McGill Research Facts

UNESCO recognizes what McGill geologists have known for over a century:

The Joggins Fossil Cliffs are a world treasure.

Sir John William Dawson was principal of McGill from 1855 to 1893 and a regular visitor to Nova Scotia’s Joggins Fossil Cliffs. <i>McGill University Archives (PR013431)</i>
Sir John William Dawson was principal of McGill from 1855 to 1893 and a regular visitor to Nova Scotia’s Joggins Fossil Cliffs. McGill University Archives (PR013431)

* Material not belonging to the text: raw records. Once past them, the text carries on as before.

/-- The granules that `n` bytes at `a` cover whole become clean (R478). -/
def cleanGran (p : AMap Bool) (a n : Nat) : AMap Bool :=
  (List.range ((a + n) / 16 - (a + 15) / 16)).foldl (fun p i => mdel p ((a + 15) / 16 + i)) p

/-- Every granule that `n` bytes at `a` touch becomes poisoned. -/
def poisonGran (p : AMap Bool) (a n : Nat) : AMap Bool :=
  (List.range ((a + n + 15) / 16 - a / 16)).foldl (fun p i => mput p (a / 16 + i) true) p

/-- The key of an instruction-cache line: a core, a PASID and the line of an address (R90). -/
def lineKey (cr pasid va : Nat) : Nat := (cr * 2 ^ 20 + pasid) * 2 ^ 50 + va / 128

/-- Write clean bytes (R478). -/
def writeBytes (s : State) (a : Nat) (bs : List Nat) : State :=
  { s with mem := writeCells s.mem a bs, pois := cleanGran s.pois a bs.length }

/-- Write bytes with poison (R267, R478). -/
def writePoison (s : State) (a : Nat) (bs : List Nat) : State :=
  { s with mem := writeCells s.mem a bs, pois := poisonGran s.pois a bs.length }

/-- The key of an address of the requester ID's space (R45): as the host maps it, else host memory. -/
def ridKey (s : State) (a : Nat) : Nat :=
  match s.rid.find? fun r => r.base ≤ a && a < r.base + r.size with
  | some r => (if r.hbm then 0 else hostBase) + r.dest + (a - r.base)
  | none => hostBase + a

/-- The host's IOMMU refuses a read at an address of the requester ID's space (R53). -/
def ridRefused (s : State) (a : Nat) : Bool := s.rid.any fun r => r.base ≤ a && a < r.base + r.size && r.noRead

/-- Bytes at an address of the requester ID's space; the host maps it in whole pages, and no unit of the device reads across two. What
comes of a read that is refused is free (log entry 5). -/
def ridRead (s : State) (a n : Nat) : List Nat :=
  if ridRefused s a then (List.range n).map fun i => Config.refusedByte (a + i) % 256 else readBytes s (ridKey s a) n
/-- The range is unreadable: a byte of it is poisoned, or the read is refused. -/
def ridBad (s : State) (a n : Nat) : Bool := ridRefused s a || poisoned s (ridKey s a) n

/-! ### Translation (R279) -/

/-- What a lookup gives: the key of the byte, and whether the page is host memory. -/
inductive TrRes where
  | ok (key : Nat) (host : Bool)
  | miss
  | deny
  deriving DecidableEq, Repr

/-- The permissions that an access needs: those of a load, a store, an atomic, or a fetch (R90, R262). -/
inductive Need where | rd | wr | rw | ex
  deriving DecidableEq, Repr

/-- The access reads. -/
def Need.r : Need → Bool | .wr => false | _ => true
/-- The access writes. -/
def Need.w : Need → Bool | .wr | .rw => true | _ => false
/-- The access executes. -/
def Need.x : Need → Bool | .ex => true | _ => false

/-- Permissions suffice for an access. -/
def Need.met (n : Need) (r w x : Bool) : Bool := (!n.r || r) && (!n.w || w) && (!n.x || x)

/-- A translation covers an address of a PASID. -/
def Trans.covers (t : Trans) (pasid va : Nat) : Bool := t.pasid == pasid && t.va ≤ va && va < t.va + t.size

/-- Two ranges meet. -/
def meets (a n b m : Nat) : Bool := a < b + m && b < a + n

/-- The entry of a TLB or of Basin that covers an address. -/
def entOf (l : List TransEnt) (pasid va : Nat) : Option Trans := (l.find? fun e => e.tr.covers pasid va).map (·.tr)

/-- The entries of a core's L1 TLB. -/
def coreTlb (s : State) (cr : Nat) : List TransEnt := mget s.ctlb [] cr

/-- What Basin answers, where it is enabled (R281). -/
def basinOf (s : State) (pasid va : Nat) : Option Trans := if s.dev.basinEn then entOf s.basin pasid va else none

/-- The translation that covers an address, for a core, or for a unit outside the cores (`u` is none): the core's L1 TLB, then
Basin (R279). A unit outside the cores has no L1 TLB; DESIGN CHOICE (log entry 63): it keeps the translations that ATS has granted it. -/
def transOf (s : State) (u : Option Nat) (pasid va : Nat) : Option Trans :=
  match (match u with | some cr => entOf (coreTlb s cr) pasid va | none => s.tlb.find? fun t => t.covers pasid va) with
  | some t => some t
  | none => basinOf s pasid va

/-- A translation applied to an address. A hit that lacks the permission is check 8's denial. -/
def useTrans (t : Trans) (va : Nat) (n : Need) : TrRes :=
  if n.met t.r t.w t.x then .ok ((if t.host then hostBase else 0) + t.pa + (va - t.va)) t.host else .deny

/-- Look an address up. -/
def translate (s : State) (u : Option Nat) (pasid va : Nat) (n : Need) : TrRes :=
  match transOf s u pasid va with
  | none => .miss
  | some t => useTrans t va n

/-- A translation that a waiter was granted. -/
def grantedTo (s : State) (who : Waiter) (pasid va : Nat) : Option Trans :=
  s.waits.findSome? fun p => if p.who == who && p.stage == .ok then p.tr.filter fun t => t.covers pasid va else none

/-- Look an address up for a waiter, which may use what it was granted although the TLB no longer holds it (R280). -/
def translateFor (s : State) (u : Option Nat) (who : Waiter) (pasid va : Nat) (n : Need) : TrRes :=
  match transOf s u pasid va with
  | some t => useTrans t va n
  | none => match grantedTo s who pasid va with
    | some t => useTrans t va n
    | none => .miss

/-- An entry enters a list of sets of 8 ways, in place of those that it meets; a full set loses the entry that `n` names. -/
def putEnt (l : List TransEnt) (set n : Nat) (t : Trans) : List TransEnt :=
  let l1 := l.filter fun e => !(e.tr.pasid == t.pasid && meets e.tr.va e.tr.size t.va t.size)
  let same := l1.filter fun e => e.set == set
  let l2 := if l1.length < 8 || same.length < 8 then l1 else match same[n % same.length]? with
    | some v => l1.erase v
    | none => l1
  { set := set, tr := t } :: l2

/-- The teams resident on a core, in admission order. -/
def coreTeams (s : State) (cr : Nat) : List Nat :=
  let l := (s.teams.filter fun e => e.2.core == cr && e.2.st == .resident).map fun e => (e.2.admitted, e.1)
  (sortBy (fun e => e.1 * 2 ^ 64 + e.2) l).map Prod.snd

/-- The sets of a core's L1 TLB that a team fills: the first of them and how many. All 64 where Basin is enabled, else the team's range
(R281). -/
def tlbRange (s : State) (cr : Nat) (team : Option Nat) : Nat × Nat :=
  match if s.dev.basinEn then none else team with
  | none => (0, 64)
  | some t =>
    let l := coreTeams s cr
    let m := min l.length 64
    if m = 0 then (0, 64)
    else
      let j := l.idxOf t % m
      (j * (64 / m) + min j (64 % m), 64 / m + if j < 64 % m then 1 else 0)

/-- A translation fills a core's L1 TLB, for a team (R279, R281). -/
def fillCore (s : State) (cr : Nat) (team : Option Nat) (t : Trans) : State :=
  let (lo, n) := tlbRange s cr team
  { s with ctlb := mput s.ctlb cr (putEnt (coreTlb s cr) (lo + Config.tlbSet t.pasid (t.va / 4096) % n) (Config.tlbVictim s.free) t), free := s.free + 1 }

/-- A Basin hit fills the L1 TLB above it (R279). -/
def touchTlb (s : State) (cr team pasid va : Nat) : State :=
  match entOf (coreTlb s cr) pasid va with
  | some _ => s
  | none => match basinOf s pasid va with
    | some t => fillCore s cr (some team) t
    | none => s

/-- The 4 KiB page of an address. -/
def pageOf (va : Nat) : Nat := va / 4096 * 4096

/-- A fresh number. -/
def fresh (s : State) : Nat × State := (s.nextId, { s with nextId := s.nextId + 1 })

/-- A unit begins to wait for a page: an ATS request leaves (R279). A wait of the same unit for the same page is not repeated. -/
def askPasid (s : State) (who : Waiter) (ctx pasid va : Nat) (n : Need) (lanes : Word) : State :=
  let pg := pageOf va
  let same (p : PWait) : Bool := p.who == who && p.page == pg && p.ctx == ctx && p.stage != .ok && p.stage != .deny
  if s.waits.any same then
    { s with waits := s.waits.map fun p =>
        if same p then { p with lanes := p.lanes ||| lanes, r := p.r || n.r, w := p.w || n.w, x := p.x || n.x } else p }
  else
    let (id, s1) := fresh s
    emit { s1 with waits := s1.waits ++
      [{ id := id, who := who, ctx := ctx, pasid := pasid, page := pg, lanes := lanes, r := n.r, w := n.w, x := n.x, since := s.now }] }
      (.ats pasid pg n.w n.x)

/-- A unit of a loaded context begins to wait for a page of the context's space. -/
def askPage (s : State) (who : Waiter) (ctx va : Nat) (n : Need) (lanes : Word) : State :=
  match ctx? s ctx with
  | none => s
  | some c => askPasid s who ctx c.pasid va n lanes

/-- The waits of a unit. -/
def waitsOf (s : State) (who : Waiter) : List PWait := s.waits.filter fun p => p.who == who

/-- A unit's waits are over. -/
def dropWaits (s : State) (who : Waiter) : State := { s with waits := s.waits.filter fun p => p.who != who }

/-- A unit's wait for the page of an address ended in a denial (R280). -/
def deniedFor (s : State) (who : Waiter) (va : Nat) : Bool :=
  s.waits.any fun p => p.who == who && p.page == pageOf va && p.stage == .deny

/-- A unit waits for some answer still. -/
def waiting (s : State) (who : Waiter) : Bool :=
  s.waits.any fun p => p.who == who && p.stage != .ok && p.stage != .deny

/-- The region kind of an address: coherent where no entry covers it (R270). -/
def regionKind (c : Ctx) (va : Nat) : Nat :=
  match c.regions.find? fun r => r.base ≤ va && va < r.limit with
  | some r => r.kind
  | none => 3

/-- Loads of the address are not allocated in the L1 (R270, R275). -/
def regionNol1 (c : Ctx) (va : Nat) : Bool := c.regions.any fun r => r.base ≤ va && va < r.limit && r.nol1

/-- Bits 62:57 or bit 63 make an address no local address (R261, R262). -/
def localVA (va : Nat) : Bool := va < 2 ^ 57

/-! ### The L1 of a core (R271, R273, R275) -/

/-- The bits `o` to `o + n - 1`. -/
def bitRun (o n : Nat) : Nat := (2 ^ n - 1) * 2 ^ o

/-- The key of a line of a core's L1: the core, the PASID with which it is tagged, and the line of memory (R275). -/
def l1Key (cr pasid key : Nat) : Nat := (cr * 2 ^ 20 + pasid) * 2 ^ 60 + key / 128
/-- The core of a line's key. -/
def l1Core (k : Nat) : Nat := k / 2 ^ 80
/-- The PASID of a line's key. -/
def l1Pasid (k : Nat) : Nat := k / 2 ^ 60 % 2 ^ 20
/-- The first byte of memory of a line. -/
def l1Base (k : Nat) : Nat := k % 2 ^ 60 * 128

/-- A core's L1 holds the line of a byte of memory. -/
def l1Has (s : State) (cr pasid key : Nat) : Bool := (mget? s.l1 (l1Key cr pasid key)).isSome

/-- The line's bytes, where the L1 holds them apart from memory: private, read-shared and layer-managed lines (R271). -/
def l1Data (s : State) (cr pasid key : Nat) : Option L1Line := (mget? s.l1 (l1Key cr pasid key)).filter fun l => l.bytes != []

/-- A byte as a core sees it: of the line that its L1 holds, else of memory (R271, R273). -/
def coreByte (s : State) (cr pasid key : Nat) : Nat :=
  match l1Data s cr pasid key with
  | some l => l.bytes.getD (key % 128) 0
  | none => (readByte s key).toNat

/-- `n` bytes as a core sees them. -/
def coreBytes (s : State) (cr pasid key n : Nat) : List Nat :=
  if s.l1 = [] then readBytes s key n else (List.range n).map fun i => coreByte s cr pasid (key + i)

/-- A number of `n` bytes as a core sees it. -/
def coreNat (s : State) (cr pasid key n : Nat) : Nat := leNat (coreBytes s cr pasid key n)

Long before he was principal of McGill University, Sir John William Dawson was a teenage geology buff with an unquenchable curiosity. In the late 1830s the lad ventured into the “remarkable cliffs” of Joggins, Nova Scotia. In his autobiography, Fifty Years of Work in Canada, Dawson recalled that fateful expedition: “I was amazed at the grand succession of stratified beds … and was interested beyond measure in the beds of coal, with all their accompaniments, exposed in the cliffs … and the numerous fossil plants displayed in the beds…. I returned in the evening to the quarrymen’s shanty, thoroughly fatigued, but loaded with fossils, delighted with the knowledge I had acquired, and with my enthusiasm for geology raised to a higher point than ever before.” Over Dawson’s long career, he would return numerous times to the rich area now known as the Joggins Fossil Cliffs.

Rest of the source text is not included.